Pese al positivo resultado que conquistó la derecha en estas elecciones en desmedro de una posición aún expectante de la coalición Apruebo Dignidad y la más compleja situación de la centro-izquierda concertacionista, pareciera ser que la tendencia a la fragmentación del sistema de partidos seguirá imperando durante el ciclo electoral en curso, más allá del alineamiento circunstancial que producirán los proyectos políticos en disputa comandados por José Antonio Kast y Gabriel Boric el próximo 19 de diciembre. Junto con la extinción de las coaliciones políticas que comandaron el proceso transicional, el resultado de esta elección configurará inexorablemente el último tramo del ciclo electoral que finaliza con el plebiscito de salida pronosticado para mediados del 2022.


Notas

[1] Por ejemplo, pensemos en la atmósfera de ilegitimidad que cubría a los sectores dirigentes en el período de la denominada «cuestión social» en Chile en el cambio de siglo XIX-XX, que llega a una suerte de «crisis moral» en el primer centenario de la república y forja lentamente el sistema de partidos que surgirá a inicios de la década del 30, con nuevos partidos y fuerzas políticas que bregarán por posiciones de poder al interior del Estado.

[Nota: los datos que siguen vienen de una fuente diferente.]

-- ==== Sys2Proof/Machine/StatusView.lean ====
section
/-! DEFINITION. What the host can read, without side effect: the status view with its register numbers
(10_state.md R62, R63), the codes of the enumerated registers, and the payload of a response (20_memory.md
R76, 30_encoding.md R123, R124). -/

namespace Sys2Proof.Machine

/-- The 2 bits of `sess_state` (R21). -/
def sessStateCode : SessState → BitVec 2
  | .none => 0
  | .ready => 1
  | .active => 2
  | .failed => 3

/-- The 2 bits of `owner` (R23). -/
def ownerCode : Owner → BitVec 2
  | .none => 0
  | .rs => 1
  | .xfer => 2

/-- The 3 bits of `cur_op` (R24, 30_encoding.md R102). -/
def opCode : Op → BitVec 3
  | .none => 0
  | .init => 1
  | .deriveTiming => 2
  | .coldReset => 3
  | .warmReset => 4
  | .transfer => 5
  | .decodeAtr => 6

/-- The 3 bits of `rs_state` (R26). -/
def rsStateCode : RsState → BitVec 3
  | .idle => 0
  | .vccStable => 1
  | .clockStarted => 2
  | .rstAsserted => 3
  | .rstReleased => 4
  | .atrWindowOpen => 5
  | .atrCaptured => 6
  | .atrTimeout => 7

/-- The bit of `rs_kind` (R27). -/
def rsKindCode : ResetKind → BitVec 1
  | .cold => 0
  | .warm => 1

/-- The 3 bits of `xfer_state` (R34). -/
def xferStateCode : XferState → BitVec 3
  | .idle => 0
  | .sendHeader => 1
  | .awaitProcedureByte => 2
  | .dataOut => 3
  | .dataIn => 4
  | .complete => 5

/-- The 2 bits of `xcase` (R36). -/
def xcaseCode : XCase → BitVec 2
  | .case1 => 1
  | .case2 => 2
  | .case3 => 3

/-- The 4 bits of a status code (30_encoding.md R125). -/
def statusCode : Status → BitVec 4
  | .ok => 0
  | .configError => 1
  | .noCardResponse => 2
  | .malformedAtr => 3
  | .checksumError => 4
  | .parityExhausted => 5
  | .cardTimeout => 6
  | .protocolViolation => 7

/-- A register of the view as a word. -/
def viewBits {w : Nat} (v : BitVec w) : Option (BitVec 96) := some (v.setWidth 96)

/-- A one-bit register of the view. -/
def viewBool (b : Bool) : Option (BitVec 96) := some ((BitVec.ofBool b).setWidth 96)

/-- The configuration packed as the `CFG` word (R63, 30_encoding.md R108). -/
def packedCfg (c : SessionConfig) (maxIter : BitVec 8) : BitVec 96 :=
  cfgToWord
    { protocol := c.protocol, clkSel := c.clkSel, charLen := c.charLen, parity := c.parity,
      stopBits := c.stopBits, bitOrder := c.bitOrder, nackInhibit := c.nackInhibit, reserved := 0,
      maxIterations := maxIter, targetClockHz := c.targetClockHz, fi := c.fi, di := c.di,
      timeGuardEtu := c.timeGuardEtu }

/-- The registers the view shows: as of the last completed step (R62, 70_reset_and_hazards.md R338). -/
def shownRegs (s : State) : StatusRegs := if s.midStep then s.shown else statusRegs s

/-- A register that the view shows only in a session (R62). -/
def inSession (r : StatusRegs) (v : Option (BitVec 96)) : Option (BitVec 96) :=
  if r.sessState = .none then none else v

/-- The registers of the view by number (R62, R63); `none` is no value, reserved numbers read as 0. -/
def readView (no : BitVec 5) (r : StatusRegs) : Option (BitVec 96) :=
  match no.toNat with
  | 0 => viewBits (sessStateCode r.sessState)
  | 1 => viewBool r.busy
  | 2 => viewBits (ownerCode r.owner)
  | 3 => viewBits (opCode r.curOp)
  | 4 => viewBits (rsStateCode r.rsState)
  | 5 => viewBits (rsKindCode r.rsKind)
  | 6 => viewBits (xferStateCode r.xferState)
  | 7 => r.xcase.bind fun c => viewBits (xcaseCode c)
  | 8 => viewBool r.pinVcc
  | 9 => viewBool r.pinClk
  | 10 => viewBool r.pinRst
  | 11 => viewBits r.atrLen
  | 12 => viewBool r.atrValid
  | 13 => viewBits (statusCode r.rspStatus)
  | 14 => viewBits r.rspDetail.code
  | 15 => viewBits r.rspLen
  | 16 => viewBits r.idx
  | 17 => viewBits r.retry
  | 18 => inSession r (r.baudDiv.bind viewBits)
  | 19 => inSession r (r.guardTicks.bind viewBits)
  | 20 => inSession r (r.cfg.map fun c => packedCfg c r.cfgMaxIterations)
  | 21 => viewBits r.doutLen
  | 22 => viewBits r.rawLen
  | _ => some 0

/-- A read of the status view by register number (R62, R63). -/
def statusView (no : BitVec 5) (s : State) : Option (BitVec 96) := readView no (shownRegs s)

/-! ## The payload of a response (20_memory.md R76, 70_reset_and_hazards.md R331) -/

/-- `RSP[0 .. rsp_len-1]`, as the host reads it (30_encoding.md R123). -/
def responseData (s : State) : List (Option Byte) :=
  (List.range s.rspLen.toNat).map (memRead s.rsp)

/-- The bytes captured in `ATR`, as the host reads them. -/
def capturedAtr (s : State) : List (Option Byte) :=
  (List.range s.atrLen.toNat).map (memRead s.atr)

/-- What a response carries besides its status and detail (R76, R124). -/
inductive Payload where
  | none
  | session (handle : Nat) (baudDiv : BitVec 16) (guardTicks : BitVec 9)   -- `INIT` (40_timing_and_init.md R150)
  | timing (baudDiv : BitVec 16) (guardTicks : BitVec 9)                   -- `DERIVE_TIMING`
  | atr (bytes : List (Option Byte)) (view : AtrView)
  | partialAtr (bytes : List (Option Byte))
  | view (v : AtrView)
  | response (data : List (Option Byte)) (sw1 sw2 : Byte)
deriving DecidableEq, Repr

/-- The places of a `DERIVE_TIMING` response: the result pair, of the last successful `DERIVE_TIMING` or `INIT`
(10_state.md R44). -/
def timingPayload (s : State) : Payload :=
  match s.resBaudDiv, s.resGuardTicks with
  | some b, some g => .timing b g
  | some _, none => .none
  | none, some _ => .none
  | none, none => .none

/-- The places of an `INIT` response: the handle, which is constant (00_scope.md R7), and the result pair while it
is the session's, that is until a `DERIVE_TIMING` or an `INIT` has written another (R331; DESIGN CHOICE, log entry 20). -/
def sessionPayload (s : State) : Payload :=
  match s.resBaudDiv, s.resGuardTicks with
  | some b, some g =>
    if s.baudDiv = some b ∧ s.guardTicks = some g then .session Config.sessionHandle b g else .none
  | some _, none => .none
  | none, some _ => .none
  | none, none => .none

/-- The places of a reset's response, for the last reset: the ATR with its view, or after a failure the bytes
captured before it; none of it while a reset is in flight, and after an `INIT` (R331). -/
def resetPayload (s : State) : Payload :=
  match s.atrd with
  | some v => .atr (capturedAtr s) v
  | none => if s.rsState = .atrCaptured ∨ s.rsState = .atrTimeout then .partialAtr (capturedAtr s) else .none

/-- The places of a `TRANSFER` response: the data and the two status bytes (R123); none of it after a failure. -/
def transferPayload (s : State) : Payload :=
  match s.sw1, s.sw2 with
  | some a, some b => .response (responseData s) a b
  | some _, none => .none
  | none, some _ => .none
  | none, none => .none

/-- A reset command is in flight. -/
def resetInFlight (s : State) : Bool := s.curOp == .coldReset || s.curOp == .warmReset

/-- What the host can read of the last response to a command `op` (R76): it stays until the acceptance of the next
command that writes the same places (R331), whatever other commands end meanwhile. -/
def payload (op : Op) (s : State) : Payload :=
  match op with
  | .none => .none
  | .init => sessionPayload s
  | .deriveTiming => timingPayload s
  | .coldReset => if resetInFlight s ∨ s.rsKind ≠ .cold then .none else resetPayload s
  | .warmReset => if resetInFlight s ∨ s.rsKind ≠ .warm then .none else resetPayload s
  | .transfer => if s.curOp = .transfer then .none else transferPayload s
  | .decodeAtr =>
    match s.decd with
    | some v => .view v
    | none => .none

end Sys2Proof.Machine
end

[2] Bien vale dejar consignada una tesis que Daniel Matamala propone en su más reciente libro, Distancia Social (2021, Editorial Catalonia), la cual —considera el periodista— ha sido escasamente explorada al momento de explicar los sucesos políticos que anteceden al estallido de octubre. El artículo «Ese verano en Cachagua», «es la crónica de un fenómeno a mi juicio tan decisivo como poco analizado en detonar el estallido: la decisión de convertir el segundo gobierno de Piñera en un triunfo ideológico de la derecha más ortodoxa y del gran empresariado. Creo que esta decisión, fundada en una mala interpretación del resultado electoral de 2017, y empujada por influyentes grupos de lobby empresarial, fue fundamental en llevar esta olla de presión que era Chile hasta su punto de ebullición» (p. 14).

[3] Es necesario apuntar que este ciclo electoral podría incorporar una disputa electoral más si es que la nueva Constitución, eventualmente aprobada en el plebiscito de salida, establece un régimen transitorio que fije qué comicios deben realizarse un año después de su entrada en vigencia, caso en el cual el gobierno entrante en marzo del 2022 tendría que llamar a elecciones por mandato constitucional.

[4] Las cifras de participación electoral registradas durante este ciclo también reflejan la crisis de representatividad que comporta nuestro régimen democrático. Entre el 19-N del 2017 y el 21-N del 2021 la participación ha fluctuado en un diferencial de 10 puntos, llegando a un peak de 50,9% en el plebiscito del 25-O del 2020 y a un mínimo de un 41,5% en la «mega-elección» del 15 y 16-M de este año. Por su parte, la participación, tanto en la primera vuelta presidencial y parlamentaria del 2017 como en los comicios acaecidos recientemente el 21-N, alcanzó rendimientos similares: un 46,7% y 47,3%, respectivamente.